If H-1B visa labor was being used primarily to lower US workers salaries, the H-1B filing numbers wouldn’t be impacted to any meaningful degree. Why? Because the incentive to reduce workers’ salaries is likely greater in a recessed economy, not less. This logic is straightforward and convincing.
Yet, this year we’ve seen a dramatic downtick in H-1B visas filed in industries like Information Technology and Finance. Meanwhile industries with continued staffing shortages, such as healthcare and teaching, continued to file H-1B Petitions. If the H-1B program was being used to lower salaries, why aren’t the IT and financial industries continuing to file H-1B petitions?
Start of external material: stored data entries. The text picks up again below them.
-- ==== Sys2Proof/Syntax.lean ====
section
/-! DEFINITION. The commands of the ZS8: one constructor per row of the opcode table. A host command carries the request
as its entry and BLK data give it; a row for something that happens (an edge, a tick, a received message, a completion)
carries what the environment supplies with it. -/

namespace Sys2Proof

/-- A request whose entry passed the entry checks of Table HR-10: the ring's slot, the CMD index, whether it carried a
tag that verified, its body, and the BLK data attached to it. -/
structure Request where
  slot : Nat := 0
  ref : Nat := 0
  tagged : Bool := false
  body : List Byte := []
  blkAttached : Bool := false
  blk : List Byte := []
  deriving DecidableEq, Repr, Inhabited

/-- What an accounting step of the ledger finds (R220): VSYS in mV, POWER_1MS of the eight X chains in 1/64 dB of full scale, the
1 ms mean codes of P0 to P7, B0 and B1 with the marks of an invalid window, and the battery energy in µJ of the paired samples,
positive for discharge. -/
structure StepSample where
  vsys : Nat := 12000
  power : List Int := []
  means : List Int := []
  invalid : List Bool := []
  battery : Int := 0
  deriving DecidableEq, Repr, Inhabited

/-- What a pack answers on SMBus (R222): RemainingCapacity and FullChargeCapacity in 10 mWh, SerialNumber and DeviceName as
SMBUS_PACK carries them, and ManufacturerData. -/
structure SmbusPack where
  remaining : Nat := 0
  full : Nat := 0
  names : List Byte := []
  data : List Byte := []
  deriving DecidableEq, Repr, Inhabited

/-- What a configurable averager found in a window (R327, R329): the exact sum of the power words, the valid samples, the
samples summed when the sum passed 2^64 − 1, and whether a summed sample carried SAT. -/
structure Window where
  sum : Nat := 0
  valid : Nat := 0
  overAt : Nat := 0
  clipped : Bool := false
  deriving DecidableEq, Repr, Inhabited

/-- What a convoy's control sample finds newly measured; an absent reading is not due or invalid (R351). `power` is P_in
at the receive antenna port and `feedback` the power at Ln_FB_IN, in 1/64 dBm over the last 1 ms; `paMw` the P-chain
power over the last accounting step; `source` the quantity D7 reads. -/
structure Readings where
  power : Option Int := none
  feedback : Option Int := none
  paMw : Option Nat := none
  source : Option Int := none
  deriving DecidableEq, Repr, Inhabited

/-- A lane segment of a bale's payload (Table CL-4): its lane_flags and scale, and whether it came after the instant of its
sum (R425). -/
structure Segment where
  flags : Nat := 0
  scale : Int := 0
  late : Bool := false
  deriving DecidableEq, Repr, Inhabited

/-- A detection of a band's synchronisation signal (R448, R452): the time-stamp of its start at the lane's input pin, the
strongest cell's physical identity, whether it is NR, its reference power in 1/64 dBm and its offset in ppt. -/
structure Sighting where
  sync : Nat := 0
  pci : Nat := 0
  nr : Bool := false
  power : Int := 0
  offset : Int := 0
  deriving DecidableEq, Repr, Inhabited

/-- What a SCAN or lane capture of one segment measured (R478): the level of each of its points in 1/64 dBm, whether SAT was
seen, and for an invalid segment its cause: 0 unlock, 1 gap, 2 fault. -/
structure ScanCapture where
  levels : List Int := []
  clipped : Bool := false
  invalid : Option Nat := none
  deriving DecidableEq, Repr, Inhabited

/-- A cell that the synchronisation detector found in a capture (R479, R482). -/
structure CellFound where
  identity : Nat := 0
  block : Nat := 0
  timing : Nat := 0
  power : Int := 0
  sinr : Int := 0
  offset : Int := 0
  detections : Nat := 0
  period : Nat := 0
  deriving DecidableEq, Repr, Inhabited

/-- A cell search's capture: the cells found and whether SAT was seen. -/
structure CellCapture where
  cells : List CellFound := []
  clipped : Bool := false
  deriving DecidableEq, Repr, Inhabited

/-- The cross-correlation of a probe (R487): its peaks as lag in ns and correlated power in 1/64 dBm at the receive port, the
correlation noise, the noise in dBm/MHz, and whether SAT or more than in_max was received. -/
structure ProbeCapture where
  peaks : List (Nat × Int) := []
  corrNoise : Int := 0
  noise : Int := 0
  clipped : Bool := false
  overload : Bool := false
  deriving DecidableEq, Repr, Inhabited

/-- The moments of the metering samples of a cycle or an interval, before calibration: the sample count, per chain M0 to M3
the sum and the sum of squares of its outputs, and the sums of the products of M0 with M1 and with M2, all aligned at the M0
time-stamps (R495). `gaps` counts samples whose M0 or M1 carries GAP; `clipped` has bit 0 or 1 set where an M0
or M1 stage set SAT. -/
structure MeterSums where
  n : Nat := 1000
  sums : List Int := [0, 0, 0, 0]
  squares : List Nat := [0, 0, 0, 0]
  vi : Int := 0
  vn : Int := 0
  gaps : Nat := 0
  clipped : Nat := 0
  deriving DecidableEq, Repr, Inhabited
Are these industries not interested in cutting costs?
In point of fact, the H-1B program is largely used to supplement worker supply shortages and attract the international superstars to the US. This isn’t to say that there aren’t the occasional bad actors who abuse the system. But the relative paucity of H-1B enforcement actions calls into serious question that there is any large-scale fraud inherent in the system. Particularly noteworthy is the complete lack of any arrests or prosecutions in the wake of a well-publicizedSeptember 2008 DHS report on H-1B Benefit Fraud.
Critics of the H-1B system fail to acknowledge just how well the system actually works. In robust times, the H-1B system allows growing companies to attract more workers from overseas when they can’t fill those jobs with US workers. In down times, when jobs are few, the market does what it is supposed to do and fewer H-1B job offers are made.
If Congress really wants to reform the H-1B process, it ought to eliminate the arbitrary quota and just let the market sort out the numbers question. Congress also ought to give non-bachelor degree occupations with well-documented staffing shortages, such as nursing, access to the H-1B program.